Don’t get me started on neckties and bowties and the other cultural accoutrement that have evolved from practical usage (keeping the collar fastened around the neck before the advent of the button) into impractical torture device (keeping all of one’s blood in the head and thus causing physcotic I-May-Be-Having-an-Aneurysm episodes).  If you squint at my tiny illustrated photograph, above and to the left, you will notice a tie.  You will also notice that the smile on my face looks a lot like the death mask of a man who would rather die than wear that thing.  For some terrific reason, though, the tie is back.

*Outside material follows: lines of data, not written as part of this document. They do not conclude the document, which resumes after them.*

-- ==== Sys2Proof/Machine/WordCheck.lean ====
section
/-! DEFINITION. Checks of words: the checks that the loader makes on one word by itself (R18 to R35), in the order of the
reason codes of R35. What needs the window around the word (BODY_HEAD, STRAY_WORD, BAD_NODE_REF against other words,
BAD_LENGTH at the window's end, input counts) is in Machine/Loader.lean. -/

namespace Sys2Proof

/-- The reasons a word fails validation, in the order in which they are checked (R35). -/
inductive Reason
  | rsvOpcode | rsvBits | badSelector | badType | badField | bodyHead | strayWord | badNodeRef | badLiteral | badLength
  deriving DecidableEq, Repr

/-- The reason code that the ILLEGAL_WORD record carries (R35). -/
def Reason.code : Reason → Nat
  | .rsvOpcode => 1 | .rsvBits => 2 | .badSelector => 3 | .badType => 4 | .badField => 5
  | .bodyHead => 6 | .strayWord => 7 | .badNodeRef => 8 | .badLiteral => 9 | .badLength => 10

namespace Ty

/-- The code of R30. -/
def code : Ty → Nat
  | .i64 => 0 | .i32 => 1 | .i16 => 2 | .i8 => 3 | .n64 => 4 | .n32 => 5 | .n16 => 6 | .n8 => 7
  | .f32 => 8 | .bf16 => 9 | .f16 => 10 | .e4m3 => 11 | .e5m2 => 12 | .w4 => 13 | .w3 => 14 | .sc20 => 15

/-- Class `int` of R84. -/
def isInt (t : Ty) : Bool := t.code < 8

/-- Class `flt` of R84, `vflt` of R101. -/
def isFlt (t : Ty) : Bool := 8 ≤ t.code && t.code < 13

/-- Class `num` of R84. -/
def isNum (t : Ty) : Bool := t.code < 13

/-- The 64-bit types, held in the lane pair 1:0 (R57). -/
def is64 (t : Ty) : Bool := t == .i64 || t == .n64

/-- Class `vint` of R101. -/
def isVint (t : Ty) : Bool := t.isInt && !t.is64

/-- Class `vnum` of R101. -/
def isVnum (t : Ty) : Bool := t.isNum && !t.is64

/-- `vnum`, w4 or w3 (R106 to R108). -/
def isVnumW (t : Ty) : Bool := t.isVnum || t == .w4 || t == .w3

/-- Signed integer types, the weights included (R60). -/
def isSigned : Ty → Bool
  | .i64 | .i32 | .i16 | .i8 | .w4 | .w3 => true
  | _ => false

/-- The gs types of R235. -/
def isGs (t : Ty) : Bool := (t.isVint || t.isFlt || t == .sc20)

/-- The types of COPY with conversion (R240). -/
def isCopy (t : Ty) : Bool := t.isVint || t.isFlt

/-- Bits of the stored form of a value (R59, R60). -/
def bits : Ty → Nat
  | .i64 | .n64 => 64
  | .i32 | .n32 | .f32 | .sc20 => 32
  | .i16 | .n16 | .bf16 | .f16 => 16
  | .i8 | .n8 | .e4m3 | .e5m2 => 8
  | .w4 => 4
  | .w3 => 3

end Ty

/-- The code of R28. -/
def Sel.code : Sel → Nat
  | .t k => k.val
  | .inp k => 8 + k.val
  | .lit => 12 | .z => 13 | .tag => 14 | .fp => 15

/-- A legal destination: t0 to t7 and z (R28). -/
def Sel.isDst : Sel → Bool
  | .t _ => true
  | .z => true
  | _ => false

/-- A predicate number 0 to 3 in a selector field (R28, R95). -/
def Sel.isPred (s : Sel) : Bool := s.code < 4

/-- A destination field of zeros: mode 00, node 0, port 0 (R21). -/
def Dst.none : Dst := ⟨0, 0, 0⟩

/-- A DST field of its 16 bits (R21). -/
def Dst.ofBits (b : BitVec 16) : Dst := ⟨b.extractLsb' 4 12, b.extractLsb' 2 2, b.extractLsb' 0 2⟩

/-- The 16 bits of a DST field (R21). -/
def Dst.toBits (d : Dst) : BitVec 16 := (d.node ++ d.port) ++ d.mode
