/-- ROSGEN_PORT_SEND (R336, R337): NAKs first, then replays, then a new DATA flit while the window has room, else IDLE. -/
def execRosgenPortSend (port : Nat) (s : State) : Out :=
  let x := s.port port
  if !s.linked ∨ x.state ≠ 2 then .next s
  else match x.urgent with
  | k :: ks => .next ((s.modPort port fun x => { x with urgent := ks }).emitFlit port x.next k)
  | [] =>
    match x.resend with
    | q :: qs =>
      let s1 := s.modPort port fun x => { x with resend := qs }
      match x.window.find? fun w => w.seq == q with
      | some w => .next (s1.replaySlot port w)
      | none => .next s1
    | [] =>
      match x.todo with
      | (m, i) :: ts =>
        if 1024 ≤ x.window.length then .next (s.emitFlit port x.next .idle)
        else
          let w : TxSlot := { seq := x.next, msg := m, part := i, sentAt := s.t7 }
          let s1 := s.modPort port fun x => { x with todo := ts, next := x.next + 1, window := x.window ++ [w] }
          .next ((s1.rosCount m.sslot).emitFlit port x.next (.data m i))
      | [] => .next (s.emitFlit port x.next .idle)

/-- ROSGEN_PORT_UP (R312, R338, R340): in full service a port that is down or in training comes up with its peer, its sequence anew. -/
def execRosgenPortUp (port peer : Nat) (s : State) : Out :=
  if s.linked && port < 36 && (s.port port).state ≤ 1 then .next (s.modPort port fun x => { state := 2, peer := peer % 2 ^ 12, replays := x.replays, voids := x.voids })
  else .next s

/-- ROSGEN_PORT_DOWN (R340). -/
def execRosgenPortDown (port : Nat) (s : State) : Out :=
  if (s.port port).state = 2 then .next (s.portStops port 0) else .next s

-- Received messages (R339, R342) ----------------------------------------------------------------------------------------------------------------------------------------------

namespace State

/-- Message n of those received, when it is its turn in MID order and it has not failed (R339). -/
def rxTurn (s : State) (n : Nat) : Option RxMsg :=
  match (if s.up then s.rx[n]? else none) with
  | none => none
  | some x => if !x.failed && !isPlain x.msg.body && x.msg.mid.toNat == s.nextMid x.msg then some x else none

def putRx (s : State) (n : Nat) (x : RxMsg) : State := { s with rx := setAt s.rx n x }

/-- The check of an inbound access against its export window (R342): the virtual address, or FAB_EXPORT. `need` holds the PERM bits. -/
def exportAt (s : State) (m : RMsg) (ref need size : Nat) : Except Nat Nat :=
  let x := s.part (refSlot ref)
  let w := x.exports.get {} (refWin ref)
  if refMod ref ≠ s.dev.modId ∨ x.life == .free ∨ x.life == .evicted then .error 0x65
  else if !w.v ∨ !(w.pmod == 0xFFF || w.pmod == m.smod) ∨ !(w.pslot == 0x7F || w.pslot == m.sslot) then .error 0x65
  else if w.perm &&& need ≠ need ∨ w.len * 2 ^ 16 < refOff ref + size then .error 0x65
  else .ok (w.base * 2 ^ 16 + refOff ref)

/-- Bytes of a receive buffer (R343). -/
def bufBytes (pay : Nat) : Nat := 64 + 32 * (16 + pay)

/-- Bytes of a landing area (R349). -/
def landBytes (r : CollRun) : Nat := (34 * r.members.length * r.cmd.n + 7) / 8

/-- The verdict on the inbound accesses of a message: 0, or the code of the first that is refused. -/
def verdict (s : State) (x : RxMsg) : Nat :=
  let code (ref need size : Nat) : Option Nat := match s.exportAt x.msg ref need size with | .error c => some c | .ok _ => none
  match x.msg.body with
  | .dispatch es => (es.findSome? fun w => code w.ref.toNat 3 (bufBytes w.payload.length)).getD 0
  | .coll gid k _ _ _ _ _ c _ =>
    if c ≠ 0 then 0
    else match s.findColl x.msg.dslot gid k with
      | some (_, r) => (code (nth r.members r.rank 0) 2 (landBytes r)).getD 0
      | none => 0
  | _ => 0

/-- An inbound access to slot p faults (R213, R342): its record goes to the slot's error ring under any policy. No context of the slot issued it, so that the record
names none and the code answers the source: DESIGN CHOICE (log 108). -/
def inboundFault (s : State) (p code va : Nat) : State := s.cpFault p p code va
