/-- A vector cut for its messages, one at least; `fuel` bounds their number. -/
def cutVec : Nat → List WireLane → List (List WireLane)
  | 0, xs => [xs]
  | k + 1, xs => if xs.length ≤ msgElems then [xs] else xs.take msgElems :: cutVec k (xs.drop msgElems)

/-- Sends a vector to member k of a COLL's group, in as many messages as it takes (R339); without a route the COLL ends with FAB_ROUTE. -/
def collSend (s : State) (die : Nat) (r : CollRun) (k phase chunk : Nat) (xs : List WireLane) : State :=
  let ref := nth r.members k 0
  (cutVec (xs.length / msgElems) xs).foldl (fun s ys =>
    match s.findColl r.slot r.gid r.seqNo with
    | none => s
    | some (d, x) =>
      let q := s.sendMsg die (refMod ref) r.slot (refSlot ref) (.coll r.gid r.seqNo r.cmd.kind r.cmd.ty.code r.cmd.n phase chunk 0 ys)
      if q.2 then q.1 else s.collEnd d x 0x66) s

/-- Stores final elements at an element offset of the destination (R65, R350); a fault makes the store wait or ends the COLL with its code (R213). -/
def collStore (s : State) (die : Nat) (r : CollRun) (at_ : Nat) (xs : List WireLane) : State :=
  let ys := xs.map (collStoreOne r.cmd)
  let sz := collAlign r.cmd.ty
  let total := if r.cmd.kind = 2 then r.members.length * r.cmd.n else r.cmd.n
  -- destination bytes that overlap the source are unpredictable
  let bytes := (ys.flatMap fun y => y.1).mapIdx fun i b =>
    let a := r.cmd.dst + at_ * sz + i
    if r.cmd.src ≤ a && a < r.cmd.src + total * sz then Config.freeByte (freeIdx s.free 8 i) else b
  match ({ s with free := s.free + 1 } : State).gput r.slot (r.cmd.dst + at_ * sz) bytes with
  | .error (c, va) =>
    (if s.policy r.org c = 0 then s.putColl die { r with owed := r.owed ++ [(at_, xs)] } else s.collEnd die r c).fabFault r.org c va 3
  | .ok s1 => s1.putColl die { r with exc := r.exc || ys.any fun y => y.2, wrote := r.wrote || !xs.isEmpty }

/-- Where chunk or block k of the destination begins: for reduce-scatter it is all of it (R350). -/
def destOf (r : CollRun) (k : Nat) : Nat := if r.cmd.kind = 0 then (chunkOf r k).1 else if r.cmd.kind = 1 then k * r.cmd.n else 0

/-- The children of member k in the tree (R351). -/
def kidsOf (n k : Nat) : List Nat := [2 * k + 1, 2 * k + 2].filter fun j => j < n

/-- Members at or below member k in the tree. `fuel` bounds the depth. -/
def below (n : Nat) : Nat → Nat → List Nat
  | 0, k => [k]
  | fuel + 1, k => k :: (kidsOf n k).flatMap (below n fuel)

/-- The child of member k towards member d. -/
def towards (n k d : Nat) : Option Nat := (kidsOf n k).find? fun j => (below n 8 j).contains d

/-- A COLL has all it needs and has passed on all it must (R350, R351). -/
def collOver (r : CollRun) : Bool :=
  let n := r.members.length
  if !r.owed.isEmpty || !r.late.isEmpty then false
  else if r.topo = 0 then
    if r.cmd.kind = 0 then r.parts == n - 1 && r.got.length == n
    else if r.cmd.kind = 1 then r.got.length == n
    else r.parts == n - 1 && r.got.contains r.rank
  else if r.cmd.kind = 0 then r.got.contains 0
  else if r.cmd.kind = 1 then r.got.length == n
  else (below n 8 r.rank).all fun d => r.got.contains d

Necktie sales may have foundered in the decade or more since the words “casual Friday” entered men’s vocabularies, but in the last year or two, stylish men in their 20s and early 30s have embraced the old four-in-hand as a style statement – that is, as long as it is an optional one. Even with tie sales among older age groups uniformly down, sales to men 18 to 34 were up more than 13 percent, to $343 million from $303 million, between March 2006 and March 2007, according to NPD Group, which tracks clothing sales and trends.

The issue of the tie, and of fashion in general, is too complex and murky for one post to treat.  Bill Blass, one prince of men’s fashion, has said that he loves the tie, but that the tie will eventually have to go.  It’s too impractical, too uncomfortable in most situations, etc.  If it’s going to die, can’t we just kill it now?